[Date Prev][Date Next][Thread Prev][Thread Next][Date Index][Thread Index]
Re: [idn] what are the IDN identifiers?
> We have [STD13] defines that LDH are the DNS identifiers,
> then what are the IDN identifiers? UCS is too big and contains
> many semantically equivalent characters for IDN. Should we
> ask for a table of semantically equivalent character sets
> definition table from Unicode Consortium?
To me, what you saying is no different from Normalization Form.
> 1) label separators, ie puncturations and formating marks
> 2) structured data indicators, ie. $/%/& ...
> 3) unstructured data identifiers, ie. alphabet, CJKs,
> sound marks...
Take a look at the categories.

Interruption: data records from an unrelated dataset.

-- ==== Sys2Proof/Laws/State.lean ====
section
/-! SUPPORT. What each plain update of the state leaves as it was, field by field. -/

namespace Sys2Proof.Machine

set_option Elab.async false

/-- A fold keeps what each of its steps keeps. -/
theorem foldl_keeps {α β : Type} (g : State → α → State) (p : State → β) (h : ∀ t a, p (g t a) = p t) (l : List α)
    (s : State) : p (l.foldl g s) = p s := by
  induction l generalizing s with
  | nil => rfl
  | cons a rest ih => rw [List.foldl_cons, ih, h]
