-- ==== Sys2Proof/Laws/Frames.lean ====
section
/-! SUPPORT. What the composite operations of a boundary and of the line leave as it was, field by field. -/

namespace Sys2Proof.Machine

set_option Elab.async false
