-- ==== Sys2Proof/Laws/Frames2.lean ====
section
/-! SUPPORT. What the operations of the commands leave as it was, field by field. -/

namespace Sys2Proof.Machine

set_option Elab.async false
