-- ==== Sys2Proof/Tests/Slice0.lean ====
section
/-! SUPPORT. Tests: an ill-formed term for each check, the spec's worked examples, and for each obligation with hypotheses
a concrete state that meets them. -/

namespace Sys2Proof.Tests

open Sys2Proof.Machine

set_option Elab.async false

/-- A wait of n µs in which every raw line is low. -/
def still (n : Nat) : Wait := [⟨n, ⟨0, 0, 0⟩, 0⟩]

/-- The next state that a command answers. -/
def after (c : Instr) (s : State) : State :=
  match exec c s with
  | .next t => t
  | _ => s

/-! ### Ill-formed commands: a row named with a boundary it cannot come about at -/

theorem test_illFormed_entrySilent : (Instr.entrySilent [] .standbyLocal 3).wellFormed = false := by decide
theorem test_illFormed_entryAgedOut : (Instr.entryAgedOut [] .standbyLocal 3).wellFormed = false := by decide
theorem test_illFormed_listenTimeout : (Instr.listenTimeout [] .standbyLocal).wellFormed = false := by decide
theorem test_illFormed_joinQualified : (Instr.joinQualified [] (.character ⟨7, false, true⟩)).wellFormed = false := by decide
theorem test_illFormed_leaveComplete : (Instr.leaveComplete [] .listeningLocal).wellFormed = false := by decide
theorem test_illFormed_claimBoundary : (Instr.claimBoundary [] .listeningLocal).wellFormed = false := by decide
theorem test_illFormed_claimLapsed : (Instr.claimLapsed [] .standbyLocal).wellFormed = false := by decide
theorem test_illFormed_noQuorum : (Instr.noQuorum [] .standbyLocal).wellFormed = false := by decide
theorem test_illFormed_trialStart : (Instr.trialStart [] .standbyLocal).wellFormed = false := by decide
theorem test_illFormed_trialCompleted : (Instr.trialCompleted [] .listeningLocal).wellFormed = false := by decide

/-! ### The spec's worked examples -/

/-- 12, A frame as sent. -/
theorem test_frameAsSent :
    Report.frame
        { Report.empty with
          station := 6, readyCount := 2, phase := .run, speed := 60420#24, load := 512#16, trim := 30#16, id := ⟨6, 4⟩
          params := ⟨TrialParams.byteA ⟨.drawStep, 5, 7, 6, 0, 40, 3⟩, TrialParams.byteB ⟨.drawStep, 5, 7, 6, 0, 40, 3⟩, 0x28, 3⟩ }
      = [0x06, 0x52, 0x00, 0xEC, 0x04, 0x02, 0x00, 0x00, 0x1E, 0x64, 0x86, 0x57, 0x28, 0x03, 0x2C] := by decide
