-- ==== Sys2Proof/Machine/RegMap.lean ====
section
/-! DEFINITION. The I/O register map: every register of every chapter's register tables (R62, R100, R123, R157, R180,
R214, R244, R280, R315, R341, R359, R389, R411, R441, R468, R490, R510, R534, R551, R584), with its address, its domain
(R12, R17), its reset source (R8), and for every field its bits, its access code (R9), its reset value and the encodings
that are not reserved (R11); and one name per register and per field.  A register of the private ICU of a core (R584)
is kept at the key 0x10000 times (core number + 1) above its address. -/

namespace Sys2Proof.Machine

/-- The power and clock domains of R13. `core` stands for CORE-A or CORE-S: the domain of the core whose ICU it is. -/
inductive Dom where
  | coreA | coreS | core | fabric | zsw | net | act | fawn
  deriving DecidableEq, Repr

/-- The reset source of a register (R8). -/
inductive RstSrc where
  | por | mod | dom
  deriving DecidableEq, Repr

/-- The access code of a field (R9); TX, LK and PR stand beside it. -/
inductive Acc where
  | rw | ro | wo | w1c | w1s | rc
  deriving DecidableEq, Repr

/-- One field of a register table: bits `hi:lo`, its access codes, its reset value, and the ranges of values that are
not reserved encodings (R11); an empty list of ranges admits every value. -/
structure Field where
  hi : Nat
  lo : Nat
  acc : Acc
  tx : Bool
  lk : Bool
  pr : Bool
  rst : Nat
  legal : List (Nat × Nat)
  deriving DecidableEq, Repr

/-- One register of a register table, with its instances: instance `i`, sub-instance `j` lies at `base + s1 * i + s2 * j`. -/
structure RegRow where
  base : Nat
  s1 : Nat
  n1 : Nat
  s2 : Nat
  n2 : Nat
  dom : Dom
  src : RstSrc
  fields : List Field
  deriving DecidableEq, Repr

/-- A field of one register: its key in the register file and its bits. -/
structure FRef where
  addr : Nat
  hi : Nat
  lo : Nat
  deriving DecidableEq, Repr

/-- A read-write field without a condition. -/
def Field.plain (hi lo rst : Nat) : Field := ⟨hi, lo, .rw, false, false, false, rst, []⟩
/-- A read-only field. -/
def Field.ro (hi lo rst : Nat) : Field := ⟨hi, lo, .ro, false, false, false, rst, []⟩
/-- A TX field. -/
def Field.txf (hi lo rst : Nat) : Field := ⟨hi, lo, .rw, true, false, false, rst, []⟩
/-- A field that writing 1 clears. -/
def Field.w1c (hi lo rst : Nat) : Field := ⟨hi, lo, .w1c, false, false, false, rst, []⟩
/-- A field that a read clears. -/
def Field.rcf (hi lo rst : Nat) : Field := ⟨hi, lo, .rc, false, false, false, rst, []⟩
/-- A write-only field. -/
def Field.wof (hi lo rst : Nat) : Field := ⟨hi, lo, .wo, false, false, false, rst, []⟩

It is already there. We just have to use
it properly.
> 1)case insensitive,
Case folding. Done.
> 2)size or width insensitive,
Normalization Form. Done.
> 3)font insensitive (include majority of TC/SC)
Unicode Consortium dont deal with fonts. It provide characters for
references, but not fonts standardisation. TC-SC is not "font
sensitivity" issues.
> 4)language insensitive (include CJK),
Normalization form *is* language insensitive. It only deals with
scripts.
> 5)combination insensitive(regardless NFC or KNFC).

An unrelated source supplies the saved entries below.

-- ==== Sys2Proof/Machine/Ops.lean ====
section
/-! DEFINITION. The named operations over registers, memories, fault records, the trace and completions that every
block's meanings share. -/

namespace Sys2Proof.Machine

/-! ### Registers -/

/-- The value a register holds (TX fields: the live value, R83). -/
def State.reg (s : State) (k : Nat) : Nat := (smGet regReset s.io k).toNat

/-- A register set to a value. -/
def State.setReg (s : State) (k v : Nat) : State := { s with io := smPut regReset s.io k (toWord v) }

/-- The value of one field. -/
def State.fld (s : State) (f : FRef) : Nat := bitsOf (s.reg f.addr) f.hi f.lo

/-- One field set to a value; the register's other fields stay. -/
def State.setFld (s : State) (f : FRef) (v : Nat) : State := s.setReg f.addr (putBits (s.reg f.addr) f.hi f.lo v)

/-- A field that is not 0. -/
def State.on (s : State) (f : FRef) : Bool := decide (s.fld f ≠ 0)

/-- A one-bit flag set. -/
def State.raise (s : State) (f : FRef) : State := s.setFld f 1

/-- A one-bit flag set when a condition holds. -/
def State.raiseIf (s : State) (c : Bool) (f : FRef) : State := if c then s.raise f else s

/-- The largest value of a field. -/
def FRef.max (f : FRef) : Nat := 2 ^ (f.hi + 1 - f.lo) - 1

/-- A saturating count raised by `n`. -/
def State.countBy (s : State) (f : FRef) (n : Nat) : State := s.setFld f (satTo f.max (s.fld f + n))

/-- A saturating count raised by 1. -/
def State.count (s : State) (f : FRef) : State := s.countBy f 1

/-- Bit `i` of a field. -/
def State.bit (s : State) (f : FRef) (i : Nat) : Bool := bitAt (s.fld f) i

/-- Bit `i` of a field set to a value. -/
def State.setBitF (s : State) (f : FRef) (i : Nat) (b : Bool) : State :=
  s.setFld f (if b then setBit (s.fld f) i else clrBit (s.fld f) i)

/-- A state transformation applied when a condition holds. -/
def State.when (s : State) (c : Bool) (g : State → State) : State := if c then g s else s

/-- A state transformation applied to each element of a list in order. -/
def State.each {α : Type} (s : State) (l : List α) (g : α → State → State) : State :=
  l.foldl (fun t x => g x t) s

/-- The next free value: what the manual leaves open (a place of the free sequence). -/
def State.draw (s : State) : Word := Config.freeWord s.free

/-- The free sequence advanced by one place. -/
def State.drew (s : State) : State := { s with free := s.free + 1 }

/-- The parts of the state outside registers and memories, changed. -/
def State.modFlt (s : State) (f : Flt → Flt) : State := { s with flt := f s.flt }
def State.modRng (s : State) (f : Rng → Rng) : State := { s with rng := f s.rng }
def State.modPw (s : State) (f : Pw → Pw) : State := { s with pw := f s.pw }
def State.modImg (s : State) (f : Img → Img) : State := { s with img := f s.img }
def State.modBrc (s : State) (f : Brc → Brc) : State := { s with brc := f s.brc }

/-- A number kept by key, 0 where nothing is listed. -/
def nGet (m : SMap Nat) (k : Nat) : Nat := smGet (fun _ => 0) m k
def nPut (m : SMap Nat) (k v : Nat) : SMap Nat := smPut (fun _ => 0) m k v
/-- A mark kept by key, clear where nothing is listed. -/
def bGet (m : SMap Bool) (k : Nat) : Bool := smGet (fun _ => false) m k
def bPut (m : SMap Bool) (k : Nat) (v : Bool) : SMap Bool := smPut (fun _ => false) m k v
/-- A list kept by key, empty where nothing is listed. -/
def lGet {α : Type} (m : SMap (List α)) (k : Nat) : List α := smGet (fun _ => []) m k
def lPut {α : Type} [DecidableEq α] (m : SMap (List α)) (k : Nat) (v : List α) : SMap (List α) := smPut (fun _ => []) m k v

> Language insensitive: ie. circled numbers, circled
> Han numerals, Dingbats, subset of CJKs. But other
> subset of CJK will be different semantically for each
> languages, then we have to have separated tables to
> work with for each or them.
You are venturing into a very dangerous area of script vs language.
ISO10646 and UCS is a script based CCS, not a language-based.

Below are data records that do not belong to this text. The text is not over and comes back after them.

-- ==== Sys2Proof/Machine/HscCore.lean ====
section
/-! DEFINITION. The high-side channels' states, budgets, latches and completions (R127 to R156). -/

namespace Sys2Proof.Machine

/-! ### Channels -/

/-- The outside-register state of a channel. -/
def State.hch (s : State) (n : Nat) : HscCh := smGet (fun _ => {}) s.hsc n
def State.setHch (s : State) (n : Nat) (c : HscCh) : State := { s with hsc := smPut (fun _ => {}) s.hsc n c }
def State.modHch (s : State) (n : Nat) (f : HscCh → HscCh) : State := s.setHch n (f (s.hch n))

/-- Channel states (R147): 0 OFF, 1 PREP, 2 ON, 3 LIMIT, 4 RETRY, 5 UVOFF, 6 THERM, 7 LATCHED, 8 FENCED, 9 MIRROR. -/
def State.hst (s : State) (n : Nat) : Nat := s.fld (HSC_STAT_STATE n)

/-- A channel's state set, with the latch summary and the STATE trace record; the follower's channel of a valid entry enters
MIRROR in place of OFF (R544). -/
def State.setHst (s : State) (n w : Nat) : State :=
  let v := if w = 0 ∧ s.fld (HSC_CFG_BRACE n) = 2 then 9 else w
  if s.hst n = v then s
  else
    s.setFld (HSC_STAT_STATE n) v
      |>.setBitF (HSC_LSUM_LAT (n / 16)) (n % 16) (decide (v = 7 ∨ v = 8))
      |>.traceB 4 6 n (v * 2 ^ 14) s.faultTime.1

/-- An event bit of HSC_EVT: 8 LATCH, 7 SHORT, 6 OVL, 5 UV, 4 OLCHG, 3 OLU, 2 THERM, 1 RESTART, 0 LIMIT. -/
def State.hscEvt (s : State) (n b : Nat) : State := s.setReg (rHSC_EVT n) (setBit (s.reg (rHSC_EVT n)) b)

/-- A thermal latch holds on a channel, on either stage of a pair (R129, R167). -/
def State.hscLat (s : State) (n : Nat) : Nat :=
  let odd := decide (n < 8 ∧ n % 2 = 0) && s.on (HSC_CFG_PAR n)
  b2n (s.dtLat n || (odd && s.dtLat (n + 1))) + 2 * b2n (s.tjLat n || (odd && s.tjLat (n + 1)))

/-- The open SET or RUN of a channel, and its open DIAG. -/
def State.hscOpen (s : State) (n : Nat) : Option Desc :=
  s.descs.find? (fun d => decide (d.eng = 2 ∧ d.target = n ∧ d.phase = .running ∧ d.opcode ≠ 4))
def State.hscDiag (s : State) (n : Nat) : Option Desc :=
  s.descs.find? (fun d => decide (d.eng = 2 ∧ d.target = n ∧ d.phase = .running ∧ d.opcode = 4))

/-- The detail of R156 for the open descriptor of a channel. -/
def State.hscDetail (s : State) (n : Nat) (d : Desc) (therm : Nat) : Nat :=
  let c := s.hch n
  (if d.wasTimed then d.cond * 2 ^ 9 else 0) + satTo 15 c.rUsed * 2 ^ 5 + satTo 3 c.sUsed * 2 ^ 3 + b2n c.uvSeen * 4 + therm

/-- The open descriptor of a channel completed with a status: DONE, SHORT, OVERLOAD, THERMAL and WIRE_TRIP with the detail of
R156, any other with the detail given. -/
def State.hscFinish (s : State) (n st detail : Nat) : State :=
  (match s.hscOpen n with
   | some d => s.finish d st (if st = stDone ∨ (0o20 ≤ st ∧ st ≤ 0o23) then s.hscDetail n d detail else detail)
   | none => s).modHch n (fun c => { c with want := false })

/-- The provisional of a channel in preparation completed with a protection status and the detail of R156; no restart is consumed
while it is open. -/
def State.hscProvFinish (s : State) (n st therm : Nat) : State :=
  match s.provDesc 2 n with
  | some d => s.finish d st ((if d.wasTimed then d.cond * 2 ^ 9 else 0) + b2n (s.hch n).uvSeen * 4 + therm)
  | none => s

/-- R152: the open descriptor completes DONE once its final D is applied, the channel is in ON or LIMIT and its turn-on
edge has finished; under the limp-home map the engine runs as if its own D were shown (R313). -/
def State.hscTryDone (s : State) (n : Nat) : State :=
  let c := s.hch n
  if c.want && !c.held && decide (c.rampLeft = 0) && c.dNext.isNone
      && (decide (s.hst n = 2 ∨ s.hst n = 3) || (s.mapDrives n && decide (s.hst n ≤ 1))) then s.hscFinish n stDone 0 else s

/-- R152: a value of D has been applied; with the group below VUV at that apply time the open descriptor completes DONE there. -/
def State.hscApplied (s : State) (n : Nat) : State :=
  let c := s.hch n
  if c.want && decide (c.rampLeft = 0) && c.dNext.isNone && s.on (HSC_STAT_UV n) then s.hscFinish n stDone 0 else s.hscTryDone n

/-- A switch-on (R135, R139): the warm-up window starts and the limits take up ILSEL; at a switch-on from OFF or a
confirmation the inrush budget is loaded. -/
def State.hscSwitchOn (s : State) (n : Nat) (load : Bool) : State :=
  s.when load (fun s => s.setFld (HSC_STAT_RCNT n) (s.fld (HSC_PROT_RETRY n)))
    |>.setFld (HSC_STAT_WARM n) (b2n (s.on (HSC_PROT_WARM n)))
    |>.modHch n (fun c => { c with ilsel := s.fld (HSC_PROT_ILSEL n), pend := false, retryOver := false })

/-- A channel enters LATCHED with a cause (1 short, 2 overload, 3 wire): its open descriptor completes first, then
HSLATCH is recorded (R139, R159). -/
def State.hscLatch (s : State) (n cause st : Nat) : State :=
  (s.setHst n 7).setFld (HSC_STAT_LCAUSE n) cause
    |>.hscEvt n 8
    |>.modHch n (fun c => { c with pend := false, dNext := none, rampLeft := 0 })
    |>.hscFinish n st 0

/-- A channel enters THERM (R148): its open descriptor completes THERMAL. -/
def State.hscTherm (s : State) (n : Nat) : State :=
  (s.setHst n 6).hscEvt n 2
    |>.modHch n (fun c => { c with
        shortBudget := if s.hst n = 4 || (s.hst n = 5 && c.pend) then c.shortBudget else false,
        retryOver := if s.hst n = 4 || s.hst n = 5 then c.retryOver else false,
        pend := true })
    |>.hscFinish n 0o22 (s.hscLat n)

/-- A channel's stage off in a state: a pending restart is cancelled, the budgets stay (R148). -/
def State.hscOut (s : State) (n w : Nat) : State :=
  (s.setHst n w).modHch n (fun c => { c with pend := false, held := false }) |>.setFld (HSC_STAT_WARM n) 0

/-- A channel off in a state, with nothing left of its D. -/
def State.hscOffAs (s : State) (n w : Nat) : State :=
  ((s.hscOut n w).setOval n 0).modHch n (fun c => { c with dNext := none, rampLeft := 0 })

/-- A channel turned off to OFF. -/
def State.hscToOff (s : State) (n : Nat) : State := s.hscOffAs n 0

/-- A channel enters ON from OFF or from its preparation (R148): LATCHED or THERM where a wire trip or a thermal latch holds (R169,
R174), UVOFF with its group below VUV. `held` says that the current held at the limit before the turn-on edge finished. -/
def State.hscEnter (s : State) (n : Nat) (held : Bool) : State :=
  let s := (s.hscSwitchOn n true).modHch n (fun c => { c with held := held })
  if s.wireTrip n then s.hscLatch n 3 0o23
  else if s.hscLat n ≠ 0 then s.hscTherm n
  else if s.on (HSC_STAT_UV n) then (s.setHst n 5).modHch n (fun c => { c with uvSeen := true })
  else s.setHst n 2

/-- A channel follows the D that the limp-home map gives its stage (R313): its states act as in R148. -/
def State.hscFollow (s : State) (n : Nat) : State :=
  if s.stageD n = 0 then (if 2 ≤ s.hst n ∧ s.hst n ≤ 6 then s.hscOut n 0 else s)
  else if s.hst n ≤ 1 then s.hscEnter n false
  else s

/-! ### On-times (R106, R130, R134, R143) -/

/-- The PWM period of a channel, and its on-time in it, in ticks of 6.25 ns. -/
def State.hscTicks (s : State) (n : Nat) : Nat :=
  let f := s.frameLen (s.grp n)
  if f = 0 then (if n < 8 then 400000 else 80000) else pwmFrames n f * f
def State.hscOnTicks (s : State) (n : Nat) : Nat := s.stageD n * s.hscTicks n / 2 ^ 18

/-- tOLMIN in ticks: 8 µs for an HL channel in LED mode, else 20 µs. -/
def State.tolMin (s : State) (n : Nat) : Nat := if 32 ≤ n ∧ s.fld (HSC_CFG_LOAD n) = 1 then 1280 else 3200

/-- A channel continuously on (R106). -/
def State.hscSolid (s : State) (n : Nat) : Bool := decide (s.stageD n = 2 ^ 18 - 1)

/-- A channel whose on-times give valid measurements (R134, R145). -/
def State.hscMeasures (s : State) (n : Nat) : Bool :=
  decide (s.hst n = 2 ∨ s.hst n = 3) && (s.hscSolid n || (s.hch n).pulse || decide (s.tolMin n ≤ s.hscOnTicks n))

/-- A channel whose off-times, or whose OFF, let the pull-up act: tOFFMIN is 200 µs. -/
def State.hscOffTimes (s : State) (n : Nat) : Bool :=
  decide (s.hst n = 0 ∨ s.hst n = 9) ||
    (decide (s.hst n = 2 ∨ s.hst n = 3) && !s.hscSolid n && decide (s.hscOnTicks n + 32000 ≤ s.hscTicks n))

end Sys2Proof.Machine
end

The moment we want to deal with "language", we are on our own.
AFAICS, we do have agreement that we can do I18N, => script.
We do not have agreement to do multilingual => language.
Please dont confuse the two.
I have no intention to start a conversation about "multilingual domain
names". We tried and the conclusion is that it is not possible.
-James Seng